Grammarly acquires AI e-mail shopper Superhuman | TechCrunch


Grammarly announced Tuesday the acquisition of e-mail shopper Superhuman in a push to construct out its AI for its productiveness suite. Neither corporations offered particulars in regards to the monetary phrases of the deal.

Superhuman was based by Rahul Vohra, Vivek Sodera, and Conrad Irwin. The corporate raised greater than $114 million in funding from backers together with a16z, IVP, and Tiger International, with its final valuation at $825 million, in response to information from enterprise information analytics agency Traxcn.

“With Superhuman, we are able to ship that future to hundreds of thousands extra professionals whereas giving our current customers one other floor for agent collaboration that merely doesn’t exist wherever else. E mail isn’t simply one other app; it’s the place professionals spend vital parts of their day, and it’s the proper staging floor for orchestrating a number of AI brokers concurrently,” Shishir Malhotra, CEO of Grammarly, mentioned in a press release.

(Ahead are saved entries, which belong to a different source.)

-- ==== Sys2Proof/Tests/Slice0.lean ====
section
/-! SUPPORT. Tests of single operations on fixed values, and for every obligation with hypotheses a state and operands that meet
them. Expected values are the spec's: its vectors V400 to V464 and its tables; a word is written out from its encoding. -/

namespace Sys2Proof.Tests

open Sys2Proof Sys2Proof.Machine

/-! ### Helpers -/

/-- The reference configuration (R9). -/
abbrev ref : Config := Config.reference

/-- A command or acknowledge frame with zero reserved bytes. -/
def tagFrame (id : CanId) (tag : Byte) : Frame := ⟨id, 8, ⟨tag, 0, 0, 0, 0, 0, 0, 0⟩⟩

/-- A data frame with the last four payload bytes given. -/
def dataFrame (d4 d5 d6 d7 : Byte) : Frame := ⟨0x200, 8, ⟨0x30, 0x30, 0x30, 0x30, d4, d5, d6, d7⟩⟩

def frameA : Frame := ⟨0x400, 8, ⟨0, 0, 0, 0, 0, 0, 0, 0⟩⟩

/-- The outputs and the result of one instruction. -/
def shown (i : Instr) (s : State) : Option (List Output × Option Result) :=
  match exec i s with
  | .next t => some (t.outputs, t.result)
  | .fault _ => none
  | .refused _ => none

/-- A queue's head, tail and count after one instruction. -/
def indices (n : Node) (i : Instr) (s : State) : Option (Nat × Nat × Nat) :=
  match exec i s with
  | .next t => some ((t.queue n).head.val, (t.queue n).tail.val, (t.queue n).count.val)
  | .fault _ => none
  | .refused _ => none

/-- The sampler's state and counter after one instruction. -/
def control (i : Instr) (s : State) : Option (SamplerMode × BitVec 32) :=
  match exec i s with
  | .next t => some (t.smp.mode, t.smp.sampleCounter)
  | .fault _ => none
  | .refused _ => none

/-- A button's record after one instruction. -/
def button (b : Button) (i : Instr) (s : State) : Option ButtonState :=
  match exec i s with
  | .next t => some (t.hub.btn b)
  | .fault _ => none
  | .refused _ => none

/-- The cache after one instruction. -/
def cache (i : Instr) (s : State) : Option Cache :=
  match exec i s with
  | .next t => some t.hub.cache
  | .fault _ => none
  | .refused _ => none

/-- Why a step was refused. -/
def refusal (s : State) : Option Refusal :=
  match step s with
  | .next _ => none
  | .fault _ => none
  | .refused r => some r

/-- A queue with the indices given and `f` in the slot `i`. -/
def ring (h t : Fin 8) (n : Fin 9) (i : Fin 8) (f : Frame) : Queue := ⟨slotsAtReset.set i f, h, t, n⟩

def withMode (m : SamplerMode) (n : BitVec 32) : State := { State.reset with smp := { State.reset.smp with mode := m, sampleCounter := n } }
def withInputs (s : State) (x : Inputs) : State := { s with inputs := x }
def withBtn (b : Button) (x : ButtonState) : State := { State.reset with hub := State.reset.hub.setBtn b x }
def withCache (k : Cache) (now : Nat) : State :=
  { State.reset with hub := { State.reset.hub with cache := k }, inputs := { Inputs.atReset with now := now } }
def withQueue (n : Node) (q : Queue) : State := State.reset.setQueue n q
def withAgenda (s : State) (ws : List EventWord) : State := { s with agenda := ws.map fun w => ⟨w, Inputs.atReset⟩ }

/-! ### Well-formedness: one ill-formed term for each check -/

theorem test_wf_reference : ref.WellFormed := by decide
theorem test_ill_formed_ids : ¬ { ref with idCmdStop := 0x100 }.WellFormed := by decide
theorem test_ill_formed_ids_last : ¬ { ref with idAckStop := 0x300 }.WellFormed := by decide
theorem test_ill_formed_ack_tags : ¬ { ref with tagAckStopOk := 0xFF }.WellFormed := by decide
theorem test_ill_formed_cmd_tags : ¬ { ref with tagCmdStop := 0x01 }.WellFormed := by decide
theorem test_ill_formed_debounce : ¬ { ref with debounceTicks := 0 }.WellFormed := by decide
theorem test_ill_formed_capacity : ¬ { ref with queueCapacity := 7 }.WellFormed := by decide
theorem test_ill_formed_digit_base : ¬ { ref with digitBase := 247 }.WellFormed := by decide
theorem test_ill_formed_adc_max : ¬ { ref with adcMax := 4096 }.WellFormed := by decide
theorem test_ill_formed_buttons : ¬ { ref with nButtons := 3 }.WellFormed := by decide
theorem test_wf_digit_base_edge : { ref with digitBase := 246 }.WellFormed := by decide
theorem test_ill_formed_start_tag : (Instr.cmdUnrecognised .start 0x01 8 Reserved.zero).wf ref = false := by decide
theorem test_ill_formed_stop_tag : (Instr.cmdUnrecognised .stop 0x02 8 Reserved.zero).wf ref = false := by decide
theorem test_wf_crossed_tag : (Instr.cmdUnrecognised .start 0x02 8 Reserved.zero).wf ref = true := by decide
theorem test_step_refuses_ill_formed :
    refusal { State.reset with cfg := { ref with debounceTicks := 0 } } = some .illFormedConfiguration := by decide

/-! ### Decoding: every constructor from a word written out -/

theorem test_decode_cmdStart : decodeTableWord 80 0x10080100000000000000 = some (.cmdStart 8 Reserved.zero) := by decide
theorem test_decode_cmdStop :
    decodeTableWord 80 0x101802AABBCCDDEEFF11 = some (.cmdStop 8 ⟨0xAA, 0xBB, 0xCC, 0xDD, 0xEE, 0xFF, 0x11⟩) := by decide
theorem test_decode_dataAdc : decodeTableWord 80 0x20083030303034303935 = some (.dataAdc 4095 8) := by decide
theorem test_decode_ackStartOk : decodeTableWord 80 0x30000100000000000000 = some (.ackStartOk 0 Reserved.zero) := by decide
theorem test_decode_ackStopOk : decodeTableWord 80 0x30180200000000000000 = some (.ackStopOk 8 Reserved.zero) := by decide
theorem test_decode_ackError :
    decodeTableWord 80 0x3018FF01020304050607 = some (.ackError 8 ⟨1, 2, 3, 4, 5, 6, 7⟩) := by decide
theorem test_decode_cmdUnrecognised :
    decodeTableWord 80 0x10180100000000000000 = some (.cmdUnrecognised .stop 0x01 8 Reserved.zero) := by decide
theorem test_decode_encCmd : decode ref (.op 0x0100) = .ok (.encCmd .stop) := rfl
theorem test_decode_encAdc : decode ref (.op 0x100001) = .ok (.encAdc 4096) := rfl
theorem test_decode_encAck : decode ref (.op 0x0202) = .ok (.encAck .error) := rfl
theorem test_decode_decCmd : decode ref (.op 0x1018020000000000000003) = .ok (.decCmd (tagFrame 0x101 0x02)) := by rfl
theorem test_decode_decAdc :
    decode ref (.op 0x2008303030303034353604) = .ok (.decAdc (dataFrame 0x30 0x34 0x35 0x36)) := by rfl
theorem test_decode_decAck : decode ref (.op 0x3018FF0000000000000005) = .ok (.decAck (tagFrame 0x301 0xFF)) := by rfl
/-- Bit 8 is the queue, the frame word stands from bit 9 up: `0x40080000000000000000` doubled is `0x80100000000000000000`. -/
theorem test_decode_enq : decode ref (.op 0x8010000000000000000106) = .ok (.enq .hub frameA) := by rfl
theorem test_decode_deq : decode ref (.op 0x0107) = .ok (.deq .hub) := rfl
theorem test_decode_qstat : decode ref (.op 0x0108) = .ok (.qstat .hub) := rfl
theorem test_decode_smpRx : decode ref (.op 0x1008010000000000000009) = .ok (.smpRx (tagFrame 0x100 0x01)) := by rfl
theorem test_decode_smpDrain : decodeTableWord 8 0x0A = some .smpDrain := by decide
theorem test_decode_smpStart : decodeTableWord 8 0x0B = some .smpStart := by decide
theorem test_decode_smpStop : decodeTableWord 8 0x0C = some .smpStop := by decide
theorem test_decode_smpUnknown : decodeTableWord 8 0x0D = some .smpUnknown := by decide
theorem test_decode_smpTick : decodeTableWord 8 0x0E = some .smpTick := by decide
theorem test_decode_btnPoll : decode ref (.op 0x010F) = .ok (.btnPoll .two) := rfl
theorem test_decode_hubPress : decode ref (.op 0x0110) = .ok (.hubPress .two) := rfl
theorem test_decode_hubRelease : decode ref (.op 0x0011) = .ok (.hubRelease .one) := rfl
theorem test_decode_hubEdge : decodeTableWord 8 0x12 = some .hubEdge := by decide
theorem test_decode_hubRx : decode ref (.op 0x3008010000000000000013) = .ok (.hubRx (tagFrame 0x300 0x01)) := by rfl
theorem test_decode_hubDrain : decodeTableWord 8 0x14 = some .hubDrain := by decide
theorem test_decode_hubData : decode ref (.op 0x0FFF15) = .ok (.hubData 4095) := rfl
theorem test_decode_hubAck : decode ref (.op 0x0116) = .ok (.hubAck .stopOk) := rfl
theorem test_decode_hubQuery : decodeTableWord 8 0x17 = some .hubQuery := by decide
theorem test_decode_reset : decode ref (.op 0x0118) = .ok (.reset .hub) := rfl

theorem test_reject_code : decode ref (.op 0x1F) = .error .unassignedCode := rfl
theorem test_reject_bit5 : decode ref (.op 0x20) = .error .reservedBits := rfl
theorem test_reject_bit79 : decode ref (.wire 0x90080100000000000000) = .error .reservedBits := by rfl
theorem test_reject_dlc : decode ref (.wire 0x10090100000000000000) = .error .dlcTooLarge := by rfl
theorem test_reject_operand : decode ref (.op 0x010A) = .error .badOperand := rfl
theorem test_reject_value : decode ref (.op 0x100015) = .error .badOperand := rfl
theorem test_reject_unknown_id : decode ref (.wire 0x7FF80100000000000000) = .error .malformedFrame := by rfl
theorem test_reject_crossed_ack : decode ref (.wire 0x30180100000000000000) = .error .malformedFrame := by rfl
theorem test_step_refuses_code : refusal (State.reset.withFetchWord 8 0x19) = some (.undecodable .unassignedCode) := by decide

/-- R273, R274: a second consumer is no move of the environment. -/
theorem test_step_refuses_second_consumer : refusal (withAgenda State.reset [.op 0x07]) = some (.notTopLevel (.deq .sampler)) := by
  decide
/-- R180: a command reaches the sampler only through its queue. -/
theorem test_step_refuses_bare_command : refusal (withAgenda State.reset [.wire 0x10080100000000000000])
    = some (.notTopLevel (.cmdStart 8 Reserved.zero)) := by decide

/-! ### Single steps -/

/-- V410. -/
theorem test_encCmd : shown (.encCmd .stop) State.reset = some ([], some (.frame (tagFrame 0x101 0x02))) := by decide
/-- V411. -/
theorem test_encAdc : shown (.encAdc 4095) State.reset = some ([], some (.frame (dataFrame 0x34 0x30 0x39 0x35))) := by decide
/-- V411. -/
theorem test_encAdc_range : shown (.encAdc 4096) State.reset = some ([], some (.err (.outOfRange 4096))) := by decide
/-- V410. -/
theorem test_encAck : shown (.encAck .error) State.reset = some ([], some (.frame (tagFrame 0x301 0xFF))) := by decide
/-- V421. -/
theorem test_decCmd : shown (.decCmd (tagFrame 0x100 0x02)) State.reset
    = some ([], some (.command (.unrecognised 0x100 0x02))) := by decide
/-- V421. -/
theorem test_decCmd_malformed : shown (.decCmd (tagFrame 0x200 0x01)) State.reset = some ([], some (.err .malformedFrame)) := by
  decide
/-- V420. -/
theorem test_decAdc : shown (.decAdc (dataFrame 0x34 0x30 0x39 0x35)) State.reset = some ([], some (.value 4095)) := by decide
/-- V420. -/
theorem test_decAdc_range : shown (.decAdc (dataFrame 0x34 0x30 0x39 0x36)) State.reset
    = some ([], some (.err .malformedFrame)) := by decide
/-- V422. -/
theorem test_decAck : shown (.decAck (tagFrame 0x301 0x02)) State.reset = some ([], some (.acknowledge .stopOk)) := by decide
/-- V422. -/
theorem test_decAck_crossed : shown (.decAck (tagFrame 0x300 0xFF)) State.reset = some ([], some (.err .malformedFrame)) := by
  decide
/-- V430: the head wraps. -/
theorem test_enq : indices .hub (.enq .hub frameA) (withQueue .hub (ring 7 7 0 0 frameA)) = some (0, 7, 1) := by decide
/-- V430: a full queue drops. -/
theorem test_enq_full : shown (.enq .hub frameA) (withQueue .hub (ring 3 3 8 0 frameA)) = some ([], some (.enqueued false)) := by
  decide
/-- V430: the tail wraps. -/
theorem test_deq : indices .sampler (.deq .sampler) (withQueue .sampler (ring 0 7 1 7 frameA)) = some (0, 0, 0) := by decide
/-- V430: the frame is the tail's. -/
theorem test_deq_frame : shown (.deq .sampler) (withQueue .sampler (ring 3 3 8 3 frameA))
    = some ([], some (.dequeued (some frameA))) := by decide
/-- V430. -/
theorem test_qstat : shown (.qstat .hub) (withQueue .hub (ring 3 3 8 0 frameA))
    = some ([], some (.queueStatus 8 false true)) := by decide
/-- R181. -/
theorem test_smpRx : indices .sampler (.smpRx frameA) State.reset = some (1, 0, 1) := by decide
/-- V464, step 6. -/
theorem test_smpDrain : shown .smpDrain (withQueue .sampler (ring 1 0 1 0 (tagFrame 0x100 0x01)))
    = some ([.arm, .tx (tagFrame 0x300 0x01)], some (.started .ok)) := by decide
/-- V431. -/
theorem test_smpStart : control .smpStart (withMode .idle 0) = some (.sampling, 0) := by decide
/-- V431. -/
theorem test_smpStop : shown .smpStop (withMode .sampling 5)
    = some ([.disarm, .tx (tagFrame 0x301 0x02)], some (.stopped .ok)) := by decide
/-- V431. -/
theorem test_smpUnknown : shown .smpUnknown (withMode .error 5) = some ([.tx (tagFrame 0x301 0xFF)], some (.rejected .ok)) := by
  decide
/-- V431. -/
theorem test_smpTick : shown .smpTick (withInputs (withMode .sampling 5) ⟨.timeout, .ok 456, false, 0⟩)
    = some ([.readAnalog, .tx (dataFrame 0x30 0x34 0x35 0x36)], some (.sampled 456 .timeout)) := by decide
/-- V431: the counter wraps. -/
theorem test_smpTick_wraps : control .smpTick (withInputs (withMode .sampling 0xFFFFFFFF) ⟨.ok, .ok 1, false, 0⟩)
    = some (.sampling, 0) := by decide
/-- V440. -/
theorem test_btnPoll : shown (.btnPoll .two) (withInputs (withBtn .two ⟨false, true, 1⟩) ⟨.timeout, .ok 0, true, 0⟩)
    = some ([.press .two, .tx (tagFrame 0x101 0x02)], some (.pressed .two .timeout)) := by decide
/-- V440: a reverted change reloads the counter. -/
theorem test_btnPoll_reload : button .one (.btnPoll .one) (withBtn .one ⟨false, true, 1⟩) = some ⟨false, false, 3⟩ := by decide
/-- R212. -/
theorem test_hubPress : shown (.hubPress .one) State.reset
    = some ([.tx (tagFrame 0x100 0x01)], some (.pressed .one .ok)) := by decide
/-- R213. -/
theorem test_hubRelease : shown (.hubRelease .one) State.reset = some ([], some (.released .one)) := by decide
/-- R215. -/
theorem test_hubEdge : shown .hubEdge State.reset = some ([], some .edgeDone) := by decide
/-- R231. -/
theorem test_hubRx : indices .hub (.hubRx frameA) State.reset = some (1, 0, 1) := by decide
/-- V463, step 7: a bad digit. -/
theorem test_hubDrain_discards : shown .hubDrain (withQueue .hub (ring 1 0 1 0 (dataFrame 0x30 0x30 0x30 0x3A)))
    = some ([], some .discarded) := by decide
/-- V463, step 3. -/
theorem test_hubDrain : cache .hubDrain (withInputs (withQueue .hub (ring 1 0 1 0 (dataFrame 0x30 0x34 0x35 0x36)))
    ⟨.ok, .ok 0, false, 1000⟩) = some ⟨456, true, 1000⟩ := by decide
/-- V450. -/
theorem test_hubData : cache (.hubData 7) (withCache ⟨456, true, 1000⟩ 3500) = some ⟨7, true, 3500⟩ := by decide
/-- V450: StopOk invalidates. -/
theorem test_hubAck_stop : cache (.hubAck .stopOk) (withCache ⟨456, true, 1000⟩ 0) = some ⟨456, false, 1000⟩ := by decide
/-- V450: Error does not. -/
theorem test_hubAck_error : cache (.hubAck .error) (withCache ⟨456, true, 1000⟩ 0) = some ⟨456, true, 1000⟩ := by decide
/-- V450: inside the window. -/
theorem test_hubQuery_last : shown .hubQuery (withCache ⟨456, true, 1000⟩ 2999) = some ([], some (.receiving true)) := by decide
/-- V450: the window is over. -/
theorem test_hubQuery_over : shown .hubQuery (withCache ⟨456, true, 1000⟩ 3000) = some ([], some (.receiving false)) := by decide
/-- R290. -/
theorem test_reset : control (.reset .sampler) (withMode .error 5) = some (.idle, 0) := by decide
/-- R98: a wire message runs its handler. -/
theorem test_cmdStart : control (.cmdStart 0 Reserved.zero) (withMode .idle 0) = some (.sampling, 0) := by decide
theorem test_cmdStop : control (.cmdStop 8 Reserved.zero) (withMode .sampling 5) = some (.idle, 5) := by decide
theorem test_dataAdc : cache (.dataAdc 7 8) (withCache ⟨0, false, 0⟩ 3500) = some ⟨7, true, 3500⟩ := by decide
theorem test_ackStartOk : cache (.ackStartOk 8 Reserved.zero) (withCache ⟨9, true, 1⟩ 0) = some ⟨9, true, 1⟩ := by decide
theorem test_ackStopOk : cache (.ackStopOk 8 Reserved.zero) (withCache ⟨9, true, 1⟩ 0) = some ⟨9, false, 1⟩ := by decide
theorem test_ackError : shown (.ackError 8 Reserved.zero) State.reset
    = some ([.text [0x45, 0x52, 0x52, 0x4F, 0x52, 0x0A]], some (.acked .error)) := by decide
theorem test_cmdUnrecognised : shown (.cmdUnrecognised .start 0x7E 8 Reserved.zero) (withMode .sampling 5)
    = some ([.tx (tagFrame 0x301 0xFF)], some (.rejected .ok)) := by decide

With this deal, CEO Vohra and different Superhuman workers are transferring over to Grammarly.

“E mail is the principle communication device for billions of individuals worldwide and the number-one use case for Grammarly prospects. By becoming a member of forces with Grammarly, we’ll make investments much more within the core Superhuman expertise, in addition to create a brand new manner of working the place AI brokers collaborate throughout the communication instruments that all of us use daily,” Rahul Vohra, CEO of Superhuman, mentioned in a press release.

In the previous couple of months, Superhuman has launched AI-powered options associated to scheduling, replies, and categorization. In its announcement, Grammarly mentioned that it desires to construct AI brokers for emails utilizing Superhuman’s tech. The corporate mentioned that e-mail stays is likely one of the prime use-cases for Grammarly.

Final yr, Grammarly acquired collaborative productiveness software program Coda, and as a part of the deal, promoted Coda’s co-founder, Shishir Malhotra, to CEO.

In Might, Grammarly raised $1 billion from Normal Catalyst in a non-dilutive funding. Reasonably than giving up fairness, the corporate would pay again Normal Catalyst the cash with a capped share of income it creates utilizing the enterprise agency’s cash.